Но Жуковский уже не слушал. Он защелкнул замки на портфеле, порылся в кармане, бросил на столик пятиалтынный со словами: "За квас", — вскочил и, размахивая портфелем, быстрым шагом направился в сторону прокуратуры.
Згуриди, пряча пенсне в карман, тоже порылся в кармане, бросил на стол полтинник и поспешил вслед за Жуковским.
— Не, как тебе это нравится? — вопросил Квасницкий, грустно глядя на монеты на столике. — Это же сколько я наварил? Исходя из цены за бутылку кваса пять копеек, а выпили мы три бутылки, чистого доходу... Глюк, у тебя из математики всегда были пятерки, посчитай, а?

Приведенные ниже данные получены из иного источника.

/-- R190: which stations an unresolved branch blocks, by `executeBranchBlock`; a visit of a blocked or unready
station, or of one released or reused since the phase began, changes nothing (R126). Rests on the spec's own decisions
D12 and D20 (R11, R126, R190). -/
def Obligations.PendingBranchBlocksByPolicy : Prop :=
  ∀ (s : State) (k : Nat) (S : Station), s.holds k S →
    (s.params.executeBranchBlock = .speculativeOnly →
      (blocked s k S = true ↔ s.branchPending = true ∧ ∃ b B, s.pendingBranch = some b ∧ s.holds b B ∧ B.seq < S.seq)) ∧
    (s.params.executeBranchBlock = .allButBranch →
      (blocked s k S = true ↔ s.branchPending = true ∧ s.pendingBranch ≠ some k)) ∧
    (blocked s k S = true ∨ S.qj ≠ none ∨ S.qk ≠ none → visit S.seq k s = .next s) ∧
    (∀ q, S.busy = false ∨ S.seq ≠ q → visit q k s = .next s)

/-- R131, R132: the bus carries nothing while a branch is pending; otherwise it carries the first entry of the Issued
log, oldest first, whose station holds that instruction with a result past `cyclesNeeded`. Rests on the spec's own
decision D29 (R132). -/
def Obligations.OldestReadyResultWinsTheBus : Prop :=
  ∀ s : State,
    (s.branchPending = true → writeback s = s) ∧
    (∀ b : Broadcast, cdb s = some b ↔ s.branchPending = false ∧ ∃ l₁ l₂, s.issued = l₁ ++ b.entry :: l₂ ∧
      EntryReady s b.entry b.value ∧ ∀ e ∈ l₁, ∀ v, ¬ EntryReady s e v) ∧
    (cdb s = none → writeback s = s)

/-- R133, R134, R136: the broadcast of `v` from station `p`: every register whose status entry names `p` takes `v`, but
for R0, and becomes committed; every other busy station waiting on `p` takes `v`; `p` is released; one WrittenBack entry
is recorded; nothing else changes. A station's identity as its index and the released value are the spec's own decisions
D21 and D22 (R25, R27; log entry 6). -/
def Obligations.BroadcastWritesAndWakes : Prop :=
  ∀ (s : State) (b : Broadcast), cdb s = some b →
    (∀ r, (writeback s).readReg r =
      if s.status r = some b.entry.station ∧ r ≠ 0 then b.value else s.readReg r) ∧
    (∀ r, (writeback s).status r = if s.status r = some b.entry.station then none else s.status r) ∧
    (∀ k T, k ≠ b.entry.station → s.holds k T →
      (writeback s).holds k
        { T with
          vj := if T.busy = true ∧ T.qj = some b.entry.station then some b.value else T.vj
          qj := if T.busy = true ∧ T.qj = some b.entry.station then none else T.qj
          vk := if T.busy = true ∧ T.qk = some b.entry.station then some b.value else T.vk
          qk := if T.busy = true ∧ T.qk = some b.entry.station then none else T.qk }) ∧
    (∀ S, s.holds b.entry.station S → (writeback s).holds b.entry.station (Station.released S.desc)) ∧
    (writeback s).writtenBack = s.writtenBack ++ [{ b.entry with cycle := s.cycle }] ∧
    (∀ a, (writeback s).wordAt a = s.wordAt a) ∧ (writeback s).issued = s.issued ∧
    (writeback s).executed = s.executed ∧ (writeback s).pc = s.pc ∧ (writeback s).jumpPending = s.jumpPending ∧
    (writeback s).branchPending = s.branchPending ∧ (writeback s).pendingBranch = s.pendingBranch ∧
    (writeback s).checkpoint = s.checkpoint ∧ (writeback s).issuedAfterBranch = s.issuedAfterBranch ∧
    (writeback s).branchesIssued = s.branchesIssued ∧ (writeback s).mispredictions = s.mispredictions ∧
    (writeback s).nextSeq = s.nextSeq ∧ (writeback s).cycle = s.cycle ∧ (writeback s).started = s.started ∧
    (writeback s).fault = s.fault ∧ (writeback s).params = s.params ∧ (writeback s).turn = s.turn ∧
    (writeback s).stations.length = s.stations.length

/-! ## Reset and invariants -/

/-- R240: the state right after reset (the spec marks these values as its own decision, D22); the parameters are the
spec's defaults, with `checkOffsetRange = true` the model's choice (log entry 3). -/
def Obligations.ResetLeavesZeroState : Prop :=
  (∀ a, State.reset.wordAt a = 0) ∧ (∀ r, State.reset.readReg r = 0) ∧ (∀ r, State.reset.status r = none) ∧
  State.reset.stations = [] ∧ State.reset.pc = 0 ∧ State.reset.branchPending = false ∧
  State.reset.jumpPending = false ∧ State.reset.pendingBranch = none ∧ State.reset.checkpoint = none ∧
  State.reset.issuedAfterBranch = 0 ∧ State.reset.branchesIssued = 0 ∧ State.reset.mispredictions = 0 ∧
  State.reset.nextSeq = 0 ∧ State.reset.issued = [] ∧ State.reset.executed = [] ∧ State.reset.writtenBack = [] ∧
  State.reset.cycle = 0 ∧ State.reset.fault = none ∧ State.reset.started = false ∧
  State.reset.params = Params.default

/-- Every invariant stated below holds at reset. -/
def Obligations.ResetMeetsTheInvariants : Prop :=
  MemoryCanonical State.reset ∧ ZeroRegister State.reset ∧ FreeStationsReleased State.reset ∧
  CountersBounded State.reset ∧ InFlightLogged State.reset ∧ EngineCoherent State.reset ∧ TagsLive State.reset ∧
  LatenciesPositive State.reset

/-- The memory keeps its canonical form in every step: what equal memories being equal data rests on (R60; the model's
representation, log entry 5). -/
def Obligations.StepKeepsMemoryCanonical : Prop :=
  ∀ s t : State, MemoryCanonical s → step s = .next t → MemoryCanonical t

/-- R21: register 0 stays zero and is never a rename target, in the table and in the checkpoint. The checkpoint is the
spec's own decision D14 (R36). -/
def Obligations.StepKeepsZeroRegister : Prop :=
  ∀ s t : State, ZeroRegister s → step s = .next t → ZeroRegister t

/-- R27, R136, R195: every station that is not busy keeps the released value; R112, R128, R43: no station without a
result counts past `cyclesNeeded`. The released values are the spec's own decision D22 (R27). -/
def Obligations.StepKeepsStationsReleasedAndCountersBounded : Prop :=
  (∀ s t : State, FreeStationsReleased s → step s = .next t → FreeStationsReleased t) ∧
  (∀ s t : State, CountersBounded s → step s = .next t → CountersBounded t)

/-- R28, R30: in every busy station a used slot holds a value or a tag and not both, an unused slot neither. R28 is
the spec's own derivation from R120. -/
def Obligations.StepKeepsSlotsExclusive : Prop :=
  ∀ s t : State, StationsCoherent s → step s = .next t → StationsCoherent t

/-- R38, R39: sequence numbers stay unique in flight and the Issued log rises; every instruction in flight keeps its
Issued entry, also across a squash (R194, R195). Rests on the spec's own decision D21 (R38, R39). -/
def Obligations.StepKeepsSequenceAndLog : Prop :=
  ∀ s t : State, SequenceUnique s → InFlightLogged s → step s = .next t → SequenceUnique t ∧ InFlightLogged t

/-- R34 to R36, R197: the pending flags tell the truth: the pending branch is the one BEQ in flight, its checkpoint is
kept, and `jumpPending` is true exactly while one CALL or RET is in flight, issued after the pending branch. Rests on
the spec's own decisions D12, D14 and D15 (R36, R197). -/
def Obligations.StepKeepsEngineCoherent : Prop :=
  ∀ s t : State, EngineCoherent s → step s = .next t → EngineCoherent t

/-- R23, R24, R195, R196: under `squashRegStatPolicy = restore`, every tag in flight and every register-status entry
names a busy station that will produce that value, also after a squash; so no two registers name one station. Rests on
the spec's own decisions D14 and D21 (R25, R196) and its derivation in R195. -/
def Obligations.StepKeepsTagsLive : Prop :=
  ∀ s t : State, s.params.squashRegStatPolicy = .restore → EngineCoherent s → TagsLive s → step s = .next t →
    TagsLive t ∧ ∀ r r' p, t.status r = some p → t.status r' = some p → r = r'

/-- R6, R25, R39, R40, R42: a step changes no parameter and no station descriptor, advances the cycle counter by one,
sets `started`, and only appends to the Executed and WrittenBack logs. Rests on the spec's own decisions D25 and D27
(R40, R42); `turn` is the model's own field (log entry 1). -/
def Obligations.StepKeepsConfigurationAndLogs : Prop :=
  ∀ s t : State, step s = .next t →
    t.params = s.params ∧ t.stations.map Station.desc = s.stations.map Station.desc ∧ t.cycle = s.cycle + 1 ∧
    t.started = true ∧ t.fault = none ∧ t.turn = .issue ∧ s.nextSeq ≤ t.nextSeq ∧ t.nextSeq ≤ s.nextSeq + 1 ∧
    s.executed <+: t.executed ∧ s.writtenBack <+: t.writtenBack

/-! ## Whole-machine rules -/

/-- The model's refusals cover no state that a run reaches: from a coherent, unfaulted engine no step is refused (R26,
R28, R36; log entry 8). -/
def Obligations.CoherentEngineIsNeverRefused : Prop :=
  ∀ (s : State) (r : Refusal), EngineCoherent s → s.fault = none → step s ≠ .refused r

/-- R198: the recovery state machine makes no transition outside its table: within a step IDLE does not go to SPEC_JUMP,
SPEC_JUMP does not fall back to SPEC, and JUMP goes to neither SPEC nor SPEC_JUMP. R198 is the spec's own derivation.
-/
def Obligations.RecoveryMachineTransitions : Prop :=
  ∀ s t : State, EngineCoherent s → step s = .next t →
    recoveryStep s.recovery t.recovery = true

/-- R247: from a halted state a step changes the cycle counter only (and `started`, if it is the first step). Rests on
the spec's own decisions D27 and D32 (R110, R247); `turn` is the model's own field (log entry 1). -/
def Obligations.HaltedStepOnlyAdvancesTheCycle : Prop :=
  ∀ s : State, s.fault = none → halted s = true →
    step s = .next { s with cycle := s.cycle + 1, started := true, turn := .issue } ∧
    halted { s with cycle := s.cycle + 1, started := true, turn := .issue } = true

/-- R249: a pending BEQ whose operand has a producer in flight never resolves: after any number of steps the branch is
still pending, its station is unchanged, and no register has been written. R249 is the spec's own derivation. -/
def Obligations.WaitingBranchNeverResolves : Prop :=
  ∀ (n : Nat) (s t : State) (b : Nat) (B : Station), EngineCoherent s → BranchWaits s b B → stepN n s = .next t →
    t.branchPending = true ∧ BranchWaits t b B ∧ t.reg = s.reg

/-- R221: under the default policies a step faults only with the bounds error of an address outside memory or with an
illegal instruction. Rests on the spec's own decisions D2, D8 and D26 (R115, R117, R221). -/
def Obligations.DefaultPoliciesFaultOnlyOnBoundsOrOpcode : Prop :=
  ∀ (s : State) (f : Fault), s.params.nestedBranchPolicy = .stall → s.params.retLinkPolicy = .readFile →
    s.params.squashRegStatPolicy = .restore → step s = .fault f →
    (∃ a, f = .boundsError a ∧ inBounds a = false) ∨
    (∃ w, f = .illegalInstruction w s.pc ∧ decode s.params.opcodes w = .invalid)

/-- R41, R221: a step that faults leaves the engine as it was but for `fault`, and no further step runs (the model
refuses it, log entry 7). Rests on the spec's own decision D26 (R41, R221). -/
def Obligations.FaultLeavesTheEngineAsItWas : Prop :=
  ∀ (s : State) (f : Fault), step s = .fault f →
    settle s (step s) = { s with fault := some f } ∧
    step (settle s (step s)) = .refused (.engineFaulted f)

/-! ## An instruction alone in the engine, from issue to its last effect -/

/-- R137, R171 to R175, R133: an ADD, SUB, NOR or MUL alone in the engine, on a station of latency L, has after L + 2
steps written its result to rA (to no register when rA is R0), with its completion logged in cycle L + 1 and its
writeback in cycle L + 2; nothing else of registers or memory changed, and the engine is halted at the next word. R137
is the spec's own derivation; D6, D27 and D28 are its decisions. -/
def Obligations.AluInstructionRunsToItsRegister : Prop :=
  ∀ (s : State) (i : Instr) (k : Nat) (S : Station) (rA rB rC : RegIdx),
    AboutToRun s i k S → EmptyNext s → aluFields i = some (rA, rB, rC) →
    ∃ t, stepN (S.desc.cyclesNeeded + 2) s = .next t ∧
      (∀ r, t.readReg r =
        if r = rA ∧ r ≠ 0 then aluResult i (s.readReg rB) (s.readReg rC) else s.readReg r) ∧
      (∀ r, t.status r = none) ∧ t.mem = s.mem ∧ t.pc = s.pc + 1 ∧ halted t = true ∧
      t.executed = s.executed ++ [s.loneEntry i k (s.cycle + S.desc.cyclesNeeded + 1)] ∧
      t.writtenBack = s.writtenBack ++ [s.loneEntry i k (s.cycle + S.desc.cyclesNeeded + 2)]

/-- R137, R150 to R153, R133: a LOAD alone in the engine whose effective address is in memory has after L + 2 steps
written the word there to rA (to no register when rA is R0). R137 is the spec's own derivation; D7, D17, D27 and D28
are its decisions. -/
def Obligations.LoadRunsToItsRegister : Prop :=
  ∀ (s : State) (rA rB : RegIdx) (o : Int) (k : Nat) (S : Station),
    AboutToRun s (.load rA rB o) k S → EmptyNext s →
    inBounds (((s.readReg rB).toNat : Int) + o) = true →
    ∃ t, stepN (S.desc.cyclesNeeded + 2) s = .next t ∧
      (∀ r, t.readReg r =
        if r = rA ∧ r ≠ 0 then s.wordAt (((s.readReg rB).toNat : Int) + o) else s.readReg r) ∧
      (∀ r, t.status r = none) ∧ t.mem = s.mem ∧ t.pc = s.pc + 1 ∧ halted t = true ∧
      t.executed = s.executed ++ [s.loneEntry (.load rA rB o) k (s.cycle + S.desc.cyclesNeeded + 1)] ∧
      t.writtenBack = s.writtenBack ++ [s.loneEntry (.load rA rB o) k (s.cycle + S.desc.cyclesNeeded + 2)]

/-- R137, R150, R155, R156: a STORE alone in the engine whose effective address is in memory has after L + 1 steps
written rA there and nowhere else, and changed no register. R137 is the spec's own derivation; D7, D17, D27 and D28
are its decisions. -/
def Obligations.StoreRunsToMemory : Prop :=
  ∀ (s : State) (rA rB : RegIdx) (o : Int) (k : Nat) (S : Station),
    AboutToRun s (.store rA rB o) k S → EmptyNext s → MemoryCanonical s →
    inBounds (((s.readReg rB).toNat : Int) + o) = true →
    ∃ t, stepN (S.desc.cyclesNeeded + 1) s = .next t ∧
      (∀ a, t.wordAt a = if a = ((s.readReg rB).toNat : Int) + o then s.readReg rA else s.wordAt a) ∧
      (∀ r, t.readReg r = s.readReg r) ∧ (∀ r, t.status r = none) ∧ t.pc = s.pc + 1 ∧ quiescent t = true ∧
      t.executed = s.executed ++ [s.loneEntry (.store rA rB o) k (s.cycle + S.desc.cyclesNeeded + 1)] ∧
      t.writtenBack = s.writtenBack ++ [s.loneEntry (.store rA rB o) k (s.cycle + S.desc.cyclesNeeded + 1)]

/-- R137, R191 to R193: a BEQ alone in the engine has after L + 1 steps gone to `pc + 1 + offset` when its registers
are equal, and to `pc + 1` when not, under every policy; a taken one is counted as a misprediction. R137 is the spec's
own derivation; D14, D27 and D28 are its decisions. -/
def Obligations.BeqRunsToItsTarget : Prop :=
  ∀ (s : State) (rA rB : RegIdx) (o : Int) (k : Nat) (S : Station),
    AboutToRun s (.beq rA rB o) k S → EmptyNext s →
    ∃ t, stepN (S.desc.cyclesNeeded + 1) s = .next t ∧
      t.pc = (if s.readReg rA = s.readReg rB then s.pc + 1 + o else s.pc + 1) ∧
      t.mispredictions = (if s.readReg rA = s.readReg rB then s.mispredictions + 1 else s.mispredictions) ∧
      t.branchesIssued = s.branchesIssued + 1 ∧
      (∀ r, t.readReg r = s.readReg r) ∧ (∀ r, t.status r = none) ∧ t.mem = s.mem ∧ quiescent t = true ∧
      t.executed = s.executed ++ [s.loneEntry (.beq rA rB o) k (s.cycle + S.desc.cyclesNeeded + 1)] ∧
      t.writtenBack = s.writtenBack ++ [s.loneEntry (.beq rA rB o) k (s.cycle + S.desc.cyclesNeeded + 1)]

Феликс Францевич пожал плечами:
— Если тебя это так волнует, так успокойся, на мне ты не наваришь, а только потеряешь.
— Что, поиздержался? — сочувственно заметил Квасницкий. — Слушай, а давай мы эти деньги тебе отдадим: в фонд расследования смертоубийства несчастной мамзели. А что? Почему ты должен тратить на извозчика свои трудовые грОши? Общественное дело должно и оплачиваться обществом!
— Не паясничай, — поморщился Глюк. — Дочек она защищала, Анну или Настю. Или обеих сразу.
Как-то совсем выпустил их из виду Феликс Францевич, а ведь сам же указывал друзьям, и резонно указывал, что девочки уже почти и не дети, и точек соприкосновения с убитой гувернанткой у них было больше, чем у кого другого. И мотив для убийства единокровного брата Николая очень даже весомый — деньги и имение. Из бесприданниц сразу же девочки становились богатыми невестами. Вполне возможно, что и не любили братьев, даже и ненавидеть могли — так, к сожалению, бывает. Тем более что Николай был им всего лишь единокровным братом, а Алексей — вообще чужим, братом лишь по названию. Гувернантку могли они (или одна из них) убить еще и по какой-то причине, из-за внутреннего конфликта. Или же, если преступление замыслили вдвоем, возможно, сговаривались о его осуществлении. В своей комнате беседовать об этом боялись — и мадемуазель Рено могла неожиданно войти, раз она там же ночевала, и горничная, и та же Софья Матвеевна, и стенки между комнатами на даче, как заметил Глюк, были тонкие. Вот и спустились по лестнице, проскользнули в буфетную...
А почему в сад не вышли?
В саду Семен, в саду мог быть Костик. С Костиком у девочек могли завязаться какие-то отношения — все-таки они почти ровесники. Выйти на огород — там рядом летняя кухня, прислуга ужинает, кто-то может мимо пройти, увидеть. Нет, буфетная — поскольку прислуга имела привычку бросить там немытую посуду на какое-то время, хотя бы на время ужина — самое что ни на есть подходящее место по их, девочек, мнению.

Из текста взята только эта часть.